Turkish military campaign against France

The Battle of Urfa (Urfa Muharebesi, Le guet-apens d'Ourfa) was an uprising in the spring of 1920 against the French army occupying the city of Urfa (modern Şanlıurfa) by the Turkish National Forces. The French garrison of Urfa held out for two months until it sued for negotiations with the Turks for safe conduct out of the city. The Turks reneged on their promises, however, and the French unit was killed in an ambush staged by the Turkish Nationalists during its retreat from Urfa.

==Background==
The city of Urfa was occupied by the French army in the autumn of 1919 with the aim of incorporating this portion of the Ottoman Empire into the French Mandate of Syria. The designs of the French over the region of Cilicia were denounced by Mustafa Kemal Pasha, the leader of the newly formed Turkish National Movement. In the later part of 1919 Kemal and his supporters began to prepare to launch major insurrections against the thinly spread French units garrisoned in Marash, Aintab and Urfa to force the French to give up their territorial pretensions in the region. In January 1920, Ali Saip Bey, the deputy from Urfa to the Turkish National Congress, called on the Kurdish tribes of Urfa to close ranks against the French and resist. His actions were coordinated with Kılıç Ali Bey (Kuluj Ali), a Kurdish army captain.

==Battle==
On February 7, 1920, Ali Saip Bey issued a demand that French forces evacuate Urfa in 24 hours.

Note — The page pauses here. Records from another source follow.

theorem outcomeWrites_rdstrIn (p : Config.Params) (w : Nat) (s : State) :
    OutcomeWrites [.cursor, .byteList] s (rdstrIn p w s) := by
  refine outcomeWrites_ifReady <| outcomeWrites_readExact fun field => ?_
  dsimp only
  split
  · exact (outcomeWrites_deliverBytes _ _).after (writesOnly_pos s _)
  · exact (outcomeWrites_raise _ _ _ _).mono (List.nil_subset _)

theorem outcomeWrites_pkbitsIn (p : Config.Params) (byte : Byte) (lo hi : BitVec 3) (s : State) :
    OutcomeWrites [.scalar] s (pkbitsIn p byte lo hi s) := by
  refine outcomeWrites_ifReady ?_
  split
  · exact (outcomeWrites_raise _ _ _ _).mono (List.nil_subset _)
  · exact outcomeWrites_deliverWord s _

theorem outcomeWrites_crcrdIn (p : Config.Params) (k : Nat) (s : State) :
    OutcomeWrites [.cursor, .checksum, .scalar, .byteList] s (crcrdIn p k s) :=
  outcomeWrites_ifReady <| outcomeWrites_readExact fun bytes =>
    ((outcomeWrites_deliverBytes _ bytes).after (writesOnly_sum _ _)).after (writesOnly_pos s _)

theorem outcomeWrites_execCrcvf (x : Word) (s : State) : OutcomeWrites [] s (execCrcvf x s) := by
  refine outcomeWrites_ifReady ?_
  split
  · exact outcomeWrites_succeed s _
  · exact outcomeWrites_raise s _ _ _

theorem outcomeWrites_expandIn (p : Config.Params) (kind : RunKind) (s : State) :
    OutcomeWrites kind.written s (expandIn p kind s) := by
  refine outcomeWrites_ifReady <| outcomeWrites_memRead fun input => ?_
  split
  · refine ((outcomeWrites_endOk p kind _).after (writesOnly_setObuf s _)).mono ?_
    cases kind <;> simp [RunKind.written]
  · exact outcomeWrites_endFail p kind _ _ s
  · exact (outcomeWrites_endOverflow p s).mono kind.overflow_subset_written

theorem outcomeWrites_execFlags (f : Byte) (s : State) : OutcomeWrites [.transients] s (execFlags f s) :=
  outcomeWrites_inRun fun _ => writesOnly_transients s (s.src + 1) f 0 s.clen s.cdist

theorem outcomeWrites_litIn (p : Config.Params) (b : Byte) (s : State) :
    OutcomeWrites [.transients, .output] s (litIn p b s) := by
  refine outcomeWrites_inRun fun _ => ?_
  split
  · exact outcomeWrites_endOverflow p s
  · have happ := (writesOnly_appendByte s b).mono (ws' := [.transients, .output]) (by simp)
    exact happ.trans ((writesOnly_transients _ (s.src + 1) s.flg s.fcnt s.clen s.cdist).mono (by simp))

theorem outcomeWrites_copyBytes (p : Config.Params) (n : Nat) (s : State) :
    OutcomeWrites [.transients, .output] s (copyBytes p n s) := by
  induction n generalizing s with
  | zero => exact WritesOnly.refl _ s
  | succ n ih =>
    unfold copyBytes
    split
    · exact outcomeWrites_endOverflow p s
    · split
      · trivial
      · have happ := (writesOnly_appendByte s ‹_›).mono (ws' := [.transients, .output]) (by simp)
        have hclen := writesOnly_transients (s.appendByte ‹_›) s.src s.flg s.fcnt n s.cdist
        exact ((ih _).after (happ.trans (hclen.mono (by simp)))).mono (by simp)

When the French refused this ultimatum, the Turkish forces rose up on February 9 and placed the French garrison under siege. The insurrection of Urfa was launched at the very moment the Turkish National forces were facing imminent defeat in Marash. The garrison, made up of 473 Frenchmen, Senegalese, Algerians, and Armenians, put up a stiff resistance against the Turkish and Kurdish Nationalists for sixty-one days. On April 7, with supplies of ammunition and food almost depleted, Major Hauger, commander of the beleaguered detachment, asked the Turkish Nationalists that his men be provided with safe conduct and that the Christian population to remain unharmed in exchange for the garrison's evacuation from the city.

Ali Bey accepted Hauger's request and met him at a bridge near the American Mission hospital. In the presence of Major Hauger's subordinate, Captain Sajous, and the Armenian physician Dr. Bechlian, the two commanders discussed terms and agreed that the French would be able to leave with their arms. Ali Bey assured Hauger that the French would be provided with security as far as Arab Punar. Hauger also requested that Ali Bey give ten Turkish notables to accompany his men as hostages, but Ali Bey rejected this and gave him ten of his gendarmes instead. At an hour past midnight, the remaining 300 troops under Hauger's command began their withdrawal from Urfa.

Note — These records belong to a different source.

-- ==== Sys2Proof/Machine/State.lean ====
section
/-!
DEFINITION. The state of CE (10_state.md R15, R16, R20, R21), the host's side of the command port, the responses
(30_encoding.md R54), and the reasons a step can stop.
-/

namespace Sys2Proof.Machine

/-- What the host does to CE's one command port (00_scope.md R6, 70_reset_and_hazards.md R157). -/
inductive HostEvent where
  /-- The next byte of a packet (R45). -/
  | byte (b : Byte)
  /-- Reset, arriving while CE is idle or while bytes of a packet are still missing; that packet is abandoned
  (R146). -/
  | reset
  /-- Reset, arriving after the last byte of a packet and before its response: the command in progress is
  abandoned (R146). With no such command it is a reset like any other. -/
  | resetInCommand
  deriving DecidableEq, Repr

/-- One response, a tuple of typed values (R54). -/
inductive Response where
  /-- `LDCAL`: no value. -/
  | done
  /-- `CMPT`: `(t_fine : S32, tempCentiC : S16)`. -/
  | temperature (tFine : S32) (tempCentiC : S16)
  /-- `CMPP`, `CONV`: `(pressurePa : U32)`. -/
  | pressure (pressurePa : U32)
  /-- `RDLT`: `(lastTemp : S16)`. -/
  | lastTemp (t : S16)
  deriving DecidableEq, Repr

/-- The state. `cal`, `tFine` and `lastT` are the 240 bits of R15; the other three are the model's own: the
host's stream, the outcome of the run so far (R156), and the counter the free reset contents are applied to. -/
structure State where
  /-- `CAL[0..11]` (R16). -/
  cal       : CalPatterns
  /-- `T_FINE`, signed (R20). -/
  tFine     : S32
  /-- `LAST_T`, signed (R21). -/
  lastT     : S16
  /-- What the host has issued and CE has not taken, oldest first. -/
  input     : List HostEvent
  /-- The responses given, oldest first. -/
  responses : List Response
  /-- How many resets there were before the present one's contents: the argument of `Config.calReset` and
  `Config.tFineReset`. -/
  resets    : Nat
  deriving DecidableEq, Repr

/-- CE raises no exception of any kind: no command traps, faults or aborts (R130), so this type is empty. -/
inductive Fault where
  deriving DecidableEq, Repr

/-- Why the model gives a stream no step. -/
inductive Refusal where
  /-- `exec` only: an instruction of the table that has no meaning yet. No arm uses it. Safe. -/
  | notModelled (mnemonic : String)
  /-- `step` only: the opcode byte names no command (R52, `RESERVED_OP`, log entry 5). Safe. -/
  | reservedOpcode (op : Byte)
  /-- `step` only: the stream ends inside a packet; `got` bytes of it are there (R53, log entry 6). Safe. -/
  | shortPacket (op : Byte) (got : Nat)
  deriving DecidableEq, Repr

/-- The state right after reset (R27): the sentinel in `LAST_T`, the free values of the first reset in the latches and
`T_FINE` (log entries 1 and 2), and a host that has issued nothing and received nothing (log entries 3 and 4). -/
def State.reset : State where
  cal := Config.calReset 0
  tFine := Config.tFineReset 0
  lastT := Config.lastTReset
  input := []
  responses := []
  resets := 0

end Sys2Proof.Machine
end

At a little before dawn, as the column approached a defile called Ferish Pasha Ravine, it was fusilladed by Kurds who had taken up positions on the ridges overlooking the ravine. The soldiers that Ali Bey had given to Hauger professed their ignorance of the ambush. Hauger attempted in vain to organize a surrender. Some of the French soldiers were able to break through the encirclement but most of them were captured or killed. Hauger himself was killed. Only a handful of the original 473 men and officers of the Urfa garrison were able to reach safety at Arab Punar.